DjVu Document files must have a signature (tag) AT&T at the beginning of the document followed by FORM tag which points to the data chunk. Data chunk has its data size at offset 4 (from chunk start) or, for the first chunk at offset 8 (from the file beginning). Chunk size is big-endian (highest byte first). By adding data size for the first chunk to a data offset (12 for the first chunk) we get the total DjVu file size.
Let's examine the example
When inspecting example.djvu file's text data using any Hex Viewer, like Active@ Disk Editor, which is included in Active@ File Recovery package, we can see it starts with a tag AT&T (hex: 41, 54, 26, 54). Next to it, at offset 4, there is a tag FORM (hex: 46, 4F, 52, 4D) which points to the data chunk. Data chunk consists of a chunk size at absolute offset 8 (hex: 00, 01, 70, A0) followed by actual data. The chunk size is big-endian value (highest byte first), which gives size of data 94,368 dec. Data offset is 12 (dec) from the file beginning.
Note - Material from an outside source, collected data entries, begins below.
/-! Folio ops (R539, R547-R557). -/

/-- The account's folio range holds a folio. -/
def State.folioOf (s : State) (a f : Nat) : Bool :=
  decide (s.rd (Reg.ACT_FOLIO.FIRST a) ≤ f) && decide (f < s.rd (Reg.ACT_FOLIO.FIRST a) + s.rd (Reg.ACT_FOLIO.COUNT a))

/-- The account's group range holds a group. -/
def State.groupOf (s : State) (a g : Nat) : Bool :=
  decide (s.rd (Reg.ACT_GROUPS.FIRST a) ≤ g) && decide (g < s.rd (Reg.ACT_GROUPS.FIRST a) + s.rd (Reg.ACT_GROUPS.COUNT a))

def State.poolPages (s : State) (p : Nat) : Nat := s.rd (Reg.FOL_POOL_CFG.PAGES (p / 64) (p % 64))

def specFolioOpen (s : State) (a half : Nat) (d : Desc) : OpSpec :=
  let f := descAt d 0x40 2
  let p := descAt d 0x4C 1
  let pool := decide (128 ≤ p) || (s.poolPages p ≠ 0 && s.rd (Reg.FOL_POOL_CFG.OWNER (p / 64) (p % 64)) = a)
  ⟨[(15, f / 512 = half && decide (descAt d 0x42 1 ≤ 1) && zeroAt d 0x4E 2 && zeroAt d 0x58 40)], true, [], [], s.folioOf a f && pool, true⟩

def specFolioClose (s : State) (a half : Nat) (d : Desc) : OpSpec :=
  let f := descAt d 0x40 2
  ⟨[(15, f / 512 = half && zeroAt d 0x42 62)], true, [], [], s.folioOf a f, true⟩

def specFolioLink (s : State) (a half : Nat) (d : Desc) : OpSpec :=
  let f := descAt d 0x40 2
  ⟨[(15, f / 512 = half && zeroAt d 0x42 2 && zeroAt d 0x51 47)], true, [], [], s.folioOf a f, decide (descAt d 0x48 4 ≤ 131072)⟩

def specAppendKv (s : State) (a half : Nat) (d : Desc) : OpSpec :=
  let k := operandAt d 0x40
  let v := operandAt d 0x50
  let f := descAt d 0x60 2
  ⟨[(0, k.ok [Fmt.FP32, Fmt.BF16]), (1, v.ok [Fmt.FP32, Fmt.BF16]), (15, f / 512 = half && zeroAt d 0x63 1 && zeroAt d 0x6C 20)],
    true, [], [⟨k, true, false⟩, ⟨v, true, false⟩], s.folioOf a f, decide (descAt d 0x64 4 ≤ 65536)⟩

def specAttend (s : State) (a half : Nat) (d : Desc) : OpSpec :=
  let q := operandAt d 0x40
  let o := operandAt d 0x50
  let f := descAt d 0x60 2
  ⟨[(0, q.ok [Fmt.FP32, Fmt.BF16]), (1, o.ok [Fmt.FP32, Fmt.BF16]),
    (15, f / 512 = half && decide (descAt d 0x63 1 < 4) && zeroAt d 0x78 8), (1, !o.meets q)],
    true, [], [⟨q, true, false⟩, ⟨o, false, true⟩], s.folioOf a f, decide (descAt d 0x64 2 ≤ 4096) && decide (descAt d 0x66 2 ≤ 256)⟩

/-! Fabric transfers (R512, R592, R593, R606, R607). -/

/-- The mesh port of member `m`, and the port of plane `k`, live. -/
def State.meshPort (s : State) (m : Nat) : Nat := View.meshPort s.rd m
def State.uplinkPort (s : State) (k : Nat) : Nat := View.uplinkPort s.rd k
def State.node (s : State) : Nat := s.rd Reg.XPT_NODE.NODE
/-- A node of this chip's pod. -/
def State.inPod (s : State) (n : Nat) : Bool := n / 16 = s.node / 16
/-- The configured planes, in ascending order. -/
def State.planes (s : State) : List Nat := (List.range 3).filter fun k => s.portPresent (s.uplinkPort k)

/-- A port or plane towards a node is present. -/
def State.reachable (s : State) (n : Nat) : Bool :=
  n = s.node || (if s.inPod n then s.portPresent (s.meshPort (n % 16)) else !s.planes.isEmpty)

/-- A field with a VALID bit 31 and a tally in bits 17:0, with its value: reserved bits 0, and 0 throughout without VALID (R413). -/
def validTally (f v : Nat) : Bool := if bit f 31 then f % 2 ^ 31 < 2 ^ 18 else f = 0 && v = 0

def specFabWrite (s : State) (d : Desc) : OpSpec :=
  let x := operandAt d 0x40
  ⟨[(0, x.ok [Fmt.RAW]), (15, decide (descAt d 0x52 1 < 32) && decide (descAt d 0x53 1 < 16) && zeroAt d 0x54 4
      && validTally (descAt d 0x60 4) (descAt d 0x68 8) && zeroAt d 0x64 4 && zeroAt d 0x70 16)],
    s.reachable (descAt d 0x50 2), [], [⟨x, true, false⟩], !s.touchesSecure x.addr x.len, decide (x.len ≤ 2 ^ 22)⟩

def specFabRead (s : State) (d : Desc) : OpSpec :=
  let x := operandAt d 0x40
  ⟨[(0, x.ok [Fmt.RAW]), (15, decide (descAt d 0x52 1 < 32) && decide (descAt d 0x53 1 < 16) && zeroAt d 0x54 4 && zeroAt d 0x60 32)],
    s.reachable (descAt d 0x50 2), [], [⟨x, false, true⟩], !s.touchesSecure x.addr x.len, decide (x.len ≤ 2 ^ 22)⟩

/-! Collectives and MINT (R638-R641, R688-R691). -/

/-- The members of a group's LIVE version; 0 without one. -/
def State.liveMembers (s : State) (g : Nat) : Nat := match (s.group g).live with | some v => v.list.length | none => 0

/-- The STAT extent of a collective (R641). -/
def State.statOperand (s : State) (d : Desc) : Operand :=
  let w := descAt d 0x78 8
  let len := if bit (descAt d 0x63 1) 4 then 64 + ((s.liveMembers (descAt d 0x60 2) + 7) / 8 + 63) / 64 * 64 else 64
  ⟨w % 2 ^ 52, if bit w 63 then len else 0, Fmt.RAW, 0, 0⟩

/-- An operand slot whose format is any defined one. -/
def Operand.okAny (x : Operand) : Bool := x.hi = 0 && x.aux = 0 && (fmtUnit x.fmt ≠ 0 || (x.len = 0 && x.fmt = 0))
Thus total DJVU file size is 12+94,368=94,380 bytes, and reading of all 94,380 consecutive bytes starting from the position of detected AT&T header provide us with all DjVu file data, provided that file is not fragmented.
DjVu files header:
|0||4||signature, must be 41 54 26 54 hex ("AT&T")|
|4||4||chunkId, must be 46 4F 52 4D hex ("FORM")|
|8||4||chunk size (length of the data), big-endian|
Active@ File Recovery Custom Scripting Example
This example just specifies DJVU start signature and calculates file size based on the first data chunk. Syntax of the signature definition language you can read here.
[DJV_HEADER] DESCRIPTION=DjVu Document EXTENSION=djvu BEGIN=DJV_BEGIN SCRIPT=DJV_SCRIPT [DJV_BEGIN] AT&TFORM=0|0 [DJV_SCRIPT] size = read(dword, 8) size = endian(dword, size) size = sum(size, 12)